Других лекарств от этих болезней, кроме институтов демократии, которые даже Трампу не дают развернуться на полную проектную мощность, коллективный Запад не знает. Собственно, их и никто не знает. Предыдущие кризисы и «концы истории» капитализм западного образца преодолел, защитные механизмы срабатывали. Когда-то один коллега назвал сочетание рыночной экономики и сильной полиции основанием нормально развивающихся обществ и государств. Полиция во всех последних кейсах сработала как защитный экран западной демократии вполне успешно. Так бывает, когда органы и институты заняты своим делом, а правила и нормы если и не останавливают, то по крайней мере сдерживают деградацию и агрессию.
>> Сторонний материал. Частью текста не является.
-- ==== Sys2Proof/Machine/Fabric.lean ====
section
/-! DEFINITION. The Auver links (R375 to R387), discovery and addresses (R388 to R390), the swap of routing tables (R394,
R395), logs between chips (R414) and the software rings (R418). -/
namespace Sys2Proof.Machine

/-- Kinds of messages whose layout is not given (assumption log 23). -/
abbrev msgReplay : Nat := 10
abbrev msgElect : Nat := 11
abbrev msgNonce : Nat := 12
abbrev msgProof : Nat := 13
abbrev msgPassed : Nat := 14
abbrev msgAssign : Nat := 15
abbrev msgMembers : Nat := 16
abbrev msgBeacon : Nat := 17
abbrev msgReport : Nat := 18
abbrev msgReady : Nat := 19
abbrev msgGo : Nat := 20
abbrev msgInjected : Nat := 21
abbrev msgRetire : Nat := 22
abbrev msgFsr : Nat := 23
abbrev msgLog : Nat := 24
abbrev msgInputAck : Nat := 25
abbrev msgClaim : Nat := 26

/-- The code of a link's state in AL_STAT (R417). -/
def LinkState.code : LinkState → Nat
  | .down => 0
  | .train => 1
  | .hello => 2
  | .attest => 3
  | .up => 4
  | .quarantine => 5

/-- The chip's serial number (R573). -/
def ownSerial : Nat := Config.chipSerial.toNat

/-- Full-rate PCLK periods of n ms. -/
def msBase (n : Nat) : Nat := n * 1200000

/-! ### Link states (R376) -/

/-- A link enters a state. -/
def Dev.setLinkSt (d : Dev) (l : Nat) (st : LinkState) : Dev :=
  (d.onLink l (fun x => { x with st := st, enteredAt := d.clock.base })).wrF (pgAL l) Reg.AL_STAT 2 0 st.code

/-- QUARANTINE entered: ATTEST_FAIL and an alarm. -/
def Dev.quarantine (d : Dev) (l : Nat) : Dev := ((d.setLinkSt l .quarantine).irq (pgAL l) 2).alarm (pgAL l) 2

/-- A credit word of a class (R417): word 0 to 3 of its block. -/
def credOff (c w : Nat) : Nat := Reg.AL_CRED + 16 * c + 4 * w

/-- RX_OCC of a class. -/
def Dev.rxOcc (d : Dev) (l c : Nat) : Nat := d.rdF (pgAL l) (credOff c 2) 15 0

/-- SIGNAL_DETECT (R376). -/
def Dev.signalDetect (d : Dev) (l : Nat) : Dev :=
  if (d.link l).st = .down ∧ d.rdB (pgAL l) Reg.AL_CTL 0 ∧ !d.portsOff then d.setLinkSt l .train else d

/-- A HELLO packet of this chip (R385). -/
def Dev.helloBytes (d : Dev) (role feat : Nat) : List Byte :=
  [0x02, byteOf role 0, 0, 0] ++ leBytes 8 ownSerial ++ leBytes 8 (d.rd64 pgFAB Reg.FAB_ID_LO) ++ leBytes 8 feat
    ++ leBytes 2 (d.myAddr + d.addrValid.toNat * 32768) ++ leBytes 1 d.fab.coordHops ++ [0]
    ++ leBytes 8 ((d.fab.coordSerial.map BitVec.toNat).getD ownSerial) ++ List.replicate 8 0

/-- The features offered (R386, R418): bits 5 to 63 are offered as 0 (assumption log 63). -/
def Dev.fabOffer (d : Dev) : Nat := d.rd64 pgFAB Reg.FAB_OFFER_LO % 32

/-- The kind of a HELLO packet: its PTYPE. -/
abbrev msgHello : Nat := 2

/-- TRAIN_DONE (R376, R384, R385): not before every receive buffer is empty. -/
def Dev.trainDone (d : Dev) (l : Nat) (swap : Bool) : Dev :=
  if (d.link l).st ≠ .train ∨ (List.range 6).any (fun c => d.rxOcc l c != 0) then d
  else
    let d := d.setLinkSt l .hello
    let d := (d.wrB (pgAL l) Reg.AL_STAT 3 (d.rdB (pgAL l) Reg.AL_CTL 1)).wrB (pgAL l) Reg.AL_STAT 4 swap
    let b := d.helloBytes 0 d.fabOffer
    let d := d.onLink l (fun x => { x with txSeq := 0, rxSeq := 255, replays := 0, sent := b, offered := none, taken := 0
                                           nonce := [], peerNonce := [], passed := false, peerPassed := false })
    d.linkMsg l msgHello b

/-- TRAIN_TIMEOUT (R376): 100 ms after entry. -/
def Dev.trainTimeout (d : Dev) (l : Nat) : Dev :=
  if (d.link l).st ≠ .train then d else (d.toBase ((d.link l).enteredAt + msBase 100)).setLinkSt l .down

/-- ATTEST_TIMEOUT (R376): 200 ms after entry. -/
def Dev.attestTimeout (d : Dev) (l : Nat) : Dev :=
  if (d.link l).st ≠ .attest then d else (d.toBase ((d.link l).enteredAt + msBase 200)).quarantine l

/-- QUARANTINE_EXPIRY (R376): 10 s after entry. -/
def Dev.quarantineExpiry (d : Dev) (l : Nat) : Dev :=
  if (d.link l).st ≠ .quarantine then d else (d.toBase ((d.link l).enteredAt + msBase 10000)).setLinkSt l .train

/-! ### Election (R388) -/

/-- The links that are UP. -/
def Dev.upLinks (d : Dev) : List Nat := (List.range 8).filter (fun l => decide ((d.link l).st = .up))

/-- ELECT sent on every UP link. -/
def Dev.sendElect (d : Dev) : Dev :=
  forL d.upLinks (fun l d => d.linkSend l msgElect
    [(d.fab.coordSerial.map BitVec.toNat).getD ownSerial, d.fab.coordHops]) d

/-- A peer's lowest serial and its hops (R388). -/
def Dev.electUpdate (d : Dev) (l serial hops : Nat) : Dev :=
  let mine := (d.fab.coordSerial.map BitVec.toNat).getD ownSerial
  if d.fab.silent.map BitVec.toNat = some serial then d
  else if serial < mine ∨ (serial = mine ∧ hops + 1 < d.fab.coordHops) then
    let d := d.onFab (fun f => { f with coordSerial := some (BitVec.ofNat 64 serial), coordHops := hops + 1
                                        parentLink := some l, coordAt := d.clock.base })
    ((d.wrB pgFAB Reg.FAB_STAT 13 false).wrB pgFAB Reg.FAB_STAT 15 false).sendElect
  else if serial = mine ∧ hops + 1 = d.fab.coordHops ∧ d.fab.parentLink.any (fun p => decide (l < p)) then
    d.onFab (fun f => { f with parentLink := some l })
  else d

/-- The address that the chip claims (R389): with ELECT, the one persisted in MRAM (assumption log 31), else its profile's. -/
def Dev.claimed (d : Dev) : Option Nat :=
  if d.rdB pgFAB Reg.FAB_CTL 1 then
    let a := ofLe [d.mramByte 0x10000, d.mramByte 0x10001]
    if 32768 ≤ a then some (a % 4096) else none
  else d.sys.profAddr

/-- CLAIM sent towards the coordinator (R389): serial, address claimed, UP links with their peers' serials. -/
def Dev.sendClaim (d : Dev) : Dev :=
  match d.fab.parentLink with
  | none => d
  | some l => d.linkSend l msgClaim ([ownSerial, (d.claimed.map (· + 1)).getD 0]
      ++ d.upLinks.flatMap (fun k => [k, d.rd64 (pgAL k) Reg.AL_PEER_SN_LO]))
И пренебрежение человеческой жизнью, падающей в цене.

«… Травля, призывы к убийству и само убийство нарушают общественный покой и порядок, (…) существует общественность, которая этого не потерпит». Так писала Ульрика Майнхоф в статье «От протеста к сопротивлению» — совсем незадолго до того, как ушла в террористическое подполье.

https://www.gazeta.ru/comments/column/kolesnikov/12055597.shtml

This entry was posted in 1. Новости, 2. Актуальные материалы, 3. Научные материалы для использования. Bookmark the permalink.

Comments are closed.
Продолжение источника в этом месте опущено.